2. Current Biomarkers and Clinical Utility of Autoantibodies

For early detection to be an effective and practical approach, screening tests must satisfy four basic requirements. First, screening tests should be able to distinguish healthy individuals from cancer cases with a high degree of accuracy, sensitivity, and specificity (namely, low false-negative and false-positive rates). Second, detection should be possible before the disease progresses to an advanced stage, or even prior to the first manifestation of clinical signs, when it is still curable. Third, the test should ideally allow discrimination between lesions that are aggressive and require treatment and those that ultimately will do no harm, thus reducing the problem of overdiagnosis. Fourth, tests should be inexpensive and well accepted by the target population [7]. Breast cancer markers currently in use do not satisfy all these requirements. Therefore, FDA-approved protein tumor markers currently used in clinical practice, such as circulating tumor cell (CTC) proteins, estrogen receptor (ER), progesterone receptor (PR), Her-2/neu, CA 15-3, and CA27.29, are not approved for screening or early diagnosis [8]. Rather, ER and PR assays are recommended for prognosis and determining response to therapy, while Her-2/neu is used to assess appropriate therapeutic options. Moreover, ER, PR, and Her-2/neu measurements are based on immunohistochemistry, a method that requires invasive intervention such as biopsy to obtain samples. The level of CTCs is reported to be associated with cancer progression and survival. Finally, CA15-3 and CA27.29 serum biomarkers are only recommended for monitoring disease state and response to therapy.

Development of a sensitive, specific, and reproducible assay to identify biomarkers that can accurately determine the onset of breast cancer, particularly noninvasive tumors, is an attractive goal. This assay should be applicable for routine clinical use, require minimal time, and present little risk for the patient (e.g., venipuncture). Based on these criteria, autoantibodies have great potential as breast cancer biomarkers. Indeed, autoantibodies are secreted and are therefore easily accessible.

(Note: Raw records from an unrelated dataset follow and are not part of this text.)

-- ==== Sys2Proof/Tests/Slice0.lean ====
section
/-! SUPPORT. Tests. The expected values come from the tables and examples of spec/ and from the layouts of chapter 12 worked out by hand
(the check values by a separate computation of R182). After them, states and operands that meet the hypotheses of each statement of
Sys2Proof/Certificates/Slice0/Obligations.lean. -/

namespace Sys2Proof.Tests

set_option Elab.async false

open Sys2Proof Sys2Proof.Machine Sys2Proof.Safety

/-! ## States -/

/-- Settings of a station 3 without watches, every group with quorum 1 on ALA. -/
def cfg : Settings := { Settings.blank with
  own := 3, measurable := 0x0F, triggerSet := 0x03, triggerSamples := .four, debounce := 4, sweepSet := 0x01, sweepPeriod := 1000,
  deadline := 100, cadenceSet := 0x02, cadence := some 500, settle := 10, presence := 3, freshness := 500, reply := 20,
  alertRepeat := 500, groups := List.replicate 8 { quorum := 1, lineA := true, lineB := false }, signature := 0x1234 }

/-- A LEVEL watch of station 5's channel 1: RISING, high 2000, hysteresis 20, persistence 1, no group. -/
def watch : WatchConfig where
  kind := .level
  sourceA := { station := 5, channel := 1 }
  sourceB := none
  moment := .onUpdate
  high := some 2000
  low := none
  hysteresis := 20
  crossing := .rising
  persistence := 1
  group := none
  level := 1

/-- The same settings with watches. -/
def cfgOf (ws : List WatchConfig) : Settings := { cfg with watches := ws }

/-- An entry that is FRESH since a stamp. -/
def entry (pinned : Bool) (stamp : Time) (timer : Nat) : Entry where
  pinned := pinned
  state := .fresh
  unreachable := false
  latest := some { value := 100, flags := { clippedLow := false, clippedHigh := false, averaged := false }, cause := .cadence 1, stamp := stamp }
  sweep := none
  timer := some timer

/-- What a peer's PRESENCE carries. -/
def said : Presence where
  active := true
  participation := true
  period := 3
  signature := 7
  lastSweep := some 40
  alerts := 0

/-- A slot that is PRESENT. -/
def slot : Peer where
  state := .present
  heard := 0
  info := some said
  quiet := some 3000
  gone := some 6000

/-- A station with these settings in a station state, peers 5 and 9 PRESENT, its own entries and station 5's channel 1 FRESH. -/
def station (c : Settings) (m : Mode) : State := { State.reset with
  station := { State.reset.station with mode := m, image := some { bytes := [], settings := c } }
  time := 1000
  trigger := { line := .low, accepted := some .low, debounce := none, count := 0 }
  table := [(24, entry true 900 400), (25, entry true 900 400), (26, entry true 900 400), (27, entry true 900 400), (41, entry true 900 400)]
  watches := c.watches.map (fun _ => WatchRun.initial)
  alerts := { AlertUnit.empty with groups := c.groups.map Group.ofConfig }
  roster := { Roster.empty with self := some 3, peers := [(5, slot), (9, slot)] } }

/-- The station ACTIVE, without watches. -/
def active : State := station cfg .active

/-- A frame in its transmit queue. -/
def frameOf (body : Body) : QueuedFrame where
  frame := { src := 3, dst := 31, body := body }
  attempts := 0
  onLine := false
  withdrawn := false
  orphan := false

/-- A frame on the line. -/
def sending (body : Body) : QueuedFrame := { frameOf body with onLine := true }

/-- The station with a transmit queue. -/
def State.withQueue (s : State) (l : List QueuedFrame) : State := { s with bus := { s.bus with queue := l } }

/-- An item of a RESULT. -/
def item (c : Channel) (v : Value) : Item :=
  { channel := c, value := v, flags := { clippedLow := false, clippedHigh := false, averaged := false } }

/-- An entry of the pending table for station 9. -/
def asked (tag : Tag) (attempts : Nat) (st : Stage) : PendingEntry where
  target := 9
  tag := tag
  channels := 0x05
  attempts := attempts
  stage := st
  duplicateUsed := false

/-- The station with a pending table. -/
def State.withPending (s : State) (l : List PendingEntry) : State := { s with requester := { s.requester with pending := l } }

/-- The record of watch 0. -/
def record (q : Count) (threshold acknowledged announce : Bool) (f : Option Alert) : AlertRecord where
  watch := 0
  sequence := q
  causes := { threshold := threshold, sourceLost := false }
  acknowledged := acknowledged
  announce := announce
  frame := f
  changed := false
  zone := .above
  value := some 2100

/-- An ALERT of watch 4 in group 1 (R106). -/
def alert : Alert where
  watch := 4
  group := some 1
  cleared := false
  threshold := true
  sourceLost := false
  level := 1
  zone := .above
  sequence := 9
  value := 0xFF9C

/-- The station with one alert record. -/
def State.withRecord (s : State) (r : AlertRecord) : State := { s with alerts := { s.alerts with queue := [r] } }

/-- The state a command leads to. -/
def after (i : Instr) (s : State) : State :=
  match exec i s with
  | .next t => t
  | _ => s

/-! ## Well-formed commands: an ill-formed one for each check -/

theorem test_wf_presence : (Instr.rxPresence 5 31 said).wf = true := by decide
theorem test_wf_refuses_length : (Instr.rxMeasure 5 3 1 1 [0, 1, 2, 3, 4, 5, 6, 7, 0]).wf = false := by decide
theorem test_wf_refuses_empty_result : (Instr.rxResult 5 31 (.cadence 1) []).wf = false := by decide
theorem test_wf_refuses_source_0 : (Instr.rxSweep 0 31 1).wf = false := by decide
theorem test_wf_refuses_source_31 : (Instr.rxAck 31 3 1).wf = false := by decide
theorem test_wf_refuses_directed_sweep : (Instr.rxSweep 5 3 1).wf = false := by decide
theorem test_wf_refuses_broadcast_query : (Instr.queryStatus 5 31 1 .absent).wf = false := by decide
theorem test_wf_refuses_alert_count_17 : (Instr.rxPresence 5 31 { said with alerts := 17 }).wf = false := by decide
theorem test_wf_refuses_requester_31 : (Instr.rxResult 5 31 (.measure 31 1) [item 0 1]).wf = false := by decide
theorem test_wf_refuses_value_4096 : (Instr.rxAlert 5 31 { alert with value := 4096 }).wf = false := by decide
theorem test_wf_refuses_reply_field : (Instr.rxReply 5 3 1 5 false [8]).wf = false := by decide
theorem test_wf_refuses_key_of_no_station : (Instr.freshnessExpiry { station := 0, channel := 1 }).wf = false := by decide
theorem test_wf_refuses_timer_of_no_station : (Instr.lostTimerExpiry 31).wf = false := by decide
theorem test_table_gives_no_bits : decodeTableWord 16 0xFFFF = none := by decide

/-! ## Values, zones, sweep numbers -/

/-- Table 1-1, rows 1 to 3. -/
theorem test_averages : averageOf 1000 1001 1001 1001 = 1001 ∧ averageOf 1000 1000 1001 1001 = 1001 ∧
    averageOf 1000 1000 1000 1001 = 1000 := by decide

/-- Table 1-1, rows 4 to 6. -/
theorem test_averages_clipped : averageOf 0 1 1 1 = 1 ∧ averageOf 4095 4095 4094 4095 = 4095 ∧ averageOf 0 4095 4095 4095 = 3071 ∧
    qualityOf [0, 1, 1, 1] = { clippedLow := true, clippedHigh := false, averaged := true } ∧
    qualityOf [0, 4095, 4095, 4095] = { clippedLow := true, clippedHigh := true, averaged := true } := by decide

/-- Table 3-1. -/
theorem test_serial_order : newer 41 40 = true ∧ newer 40 41 = false ∧ newer 2 65534 = true ∧ newer 65534 2 = false ∧
    newer 32807 40 = true ∧ newer 32808 40 = false ∧ newer 40 32808 = false ∧ newer 40 40 = false := by decide

/-- Table 3-2. -/
theorem test_call_timer : callDuration { cfg with own := 9 } = 1036 ∧ callDuration { cfg with own := 30 } = 1120 := by decide

/-- The watch of Table 5-3. -/
def difference : WatchConfig := { watch with high := some 120, low := some (-80), hysteresis := 20 }

/-- Table 5-3, the column of UNKNOWN and INSIDE, from 120 down to −80. -/
theorem test_zones_plain : [120, 119, 0, -79, -80].map (zoneOf difference .unknown) = [.above, .inside, .inside, .inside, .below] := by
  decide

/-- Table 5-3, the columns of ABOVE and BELOW at the ends of their bands. -/
theorem test_zones_widened : [100, 99, -79, -80].map (zoneOf difference .above) = [.above, .inside, .inside, .below] ∧
    [120, -59, -60, -79].map (zoneOf difference .below) = [.above, .inside, .below, .below] := by decide

/-! ## Frames: bytes from the layouts of Table 12-1 and Table 12-2 -/

/-- The check value of the nine digits under R182's register, FFFFh and 1021h. -/
theorem test_check_value : checkValue [0x31, 0x32, 0x33, 0x34, 0x35, 0x36, 0x37, 0x38, 0x39] = 0x29B1 := by decide +kernel

theorem test_presence_bytes :
    frameBytes ⟨3, 31, .presence ⟨true, true, 3, 0x1234, some 40, 2⟩⟩ =
      [0xC6, 0x3F, 0x06, 0xE3, 0x12, 0x34, 0x00, 0x28, 0x02, 0xD0, 0xBE] := by decide +kernel

theorem test_sweep_bytes : frameBytes ⟨5, 31, .sweep 41⟩ = [0x4A, 0x5F, 0x02, 0x00, 0x29, 0x3C, 0x34] := by decide +kernel

theorem test_measure_bytes : frameBytes ⟨3, 9, .measure 7 1 [0, 2]⟩ = [0x46, 0x69, 0x04, 0x07, 0x01, 0x00, 0x02, 0x55, 0xA4] := by
  decide +kernel

theorem test_result_bytes :
    frameBytes ⟨5, 31, .result (.cadence 86) [⟨2, 1001, ⟨false, false, true⟩⟩]⟩ =
      [0x8A, 0x9F, 0x06, 0x03, 0x00, 0x56, 0x02, 0x43, 0xE9, 0x36, 0x30] := by decide +kernel

theorem test_refuse_bytes : frameBytes ⟨7, 20, .refuse .query 4 7⟩ = [0x8E, 0xB4, 0x02, 0x84, 0x07, 0x0E, 0x8F] := by decide +kernel

theorem test_alert_bytes : frameBytes ⟨5, 31, .alert alert⟩ =
    [0x0A, 0xDF, 0x06, 0x94, 0x4E, 0x00, 0x09, 0xFF, 0x9C, 0x70, 0x76] := by decide +kernel

theorem test_ack_bytes : frameBytes ⟨20, 5, .ack 9⟩ = [0x28, 0xE5, 0x02, 0x00, 0x09, 0xDC, 0x73] := by decide +kernel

Autoantibodies are present in sera before tumor-associated antigens (TAAs) can be detected. Autoantibodies also correspond to efficient biological amplification of TAAs and are secreted into serum prior to first clinical signs. Moreover, antibodies are highly stable in serum samples and, unlike other polypeptides, are not subject to proteolysis, simplifying sample handling. They have a long lifetime in blood (T1/2 between 7 to 30 days, depending on the subclass of immunoglobulin) and may persist as long as a corresponding autoantigen that elicited the original specific humoral response. Finally, antibodies are biochemically well-characterized and many reagents and techniques are available for their detection, simplifying assay development [9].

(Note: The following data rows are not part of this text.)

-- ==== Sys2Proof/Machine/System.lean ====
section
/-! DEFINITION. The system commands NOP, RESET and RDREG (rules R160 to R162). -/

namespace Sys2Proof.Machine

/-- NOP (rule R160). -/
def execNop (s : State) : Host.Outcome State Fault Refusal := command [] id s

/-- RESET (rule R161): the one command that is executed whatever FAULT is. -/
def execReset (s : State) : Host.Outcome State Fault Refusal := .next (resetCore s)

/-- RDREG k (rule R162). -/
def execRdreg (a : BitVec 10) (s : State) : Host.Outcome State Fault Refusal :=
  command [(above a 6, .range)] (fun s => s.setRes (s.register a.toNat)) s

end Sys2Proof.Machine
end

3. First Steps toward the Identification of Autoantibodies in Cancer Patients

In 1955, Baldwin was the first to demonstrate that the immune system could react to a developing tumor [10]. He showed that tumor extracts could cause considerable tissue destruction when injected into growing tumors in rats. Tumors in these rats regressed, and the animals remained free of recurrent tumor growth. Furthermore, injected rats were found to be immune to subsequent implants of the same tumor. These results suggested that the development of tumor immunity depends upon the presence of immunogenetic differences in the tumor-host relationship. Also in 1955, Graham J. B. and R. M. Graham screened autoantibodies in the sera of 48 patients with gynecological cancers including cervical, ovarian, and uterine lesions using the complement-fixation technique [11]. Twelve of these samples demonstrated significant autoantibody titers, suggesting for the first time that autoantibodies could be used as a diagnostic tool for cancer. In 1970, Taylor and Odili identified the first neoantigen, which was highly similar to the T antigen of oncogenic DNA virus, eliciting a specific humoral response in breast cancer [12]. In the following years, using immunofluorescence approaches Priori et al. confirmed the presence of autoantibodies in random sera from breast cancer patients [13]. In 1975, Wasserman et al. demonstrated that the incidence of autoantibodies at diagnosis of breast carcinoma was higher in patients who developed local recurrences or distal metastases within 2 years than in patients free from recurrence [14]. Although these results have not been be confirmed, this study was the first to use autoantibodies as prognostic biomarkers.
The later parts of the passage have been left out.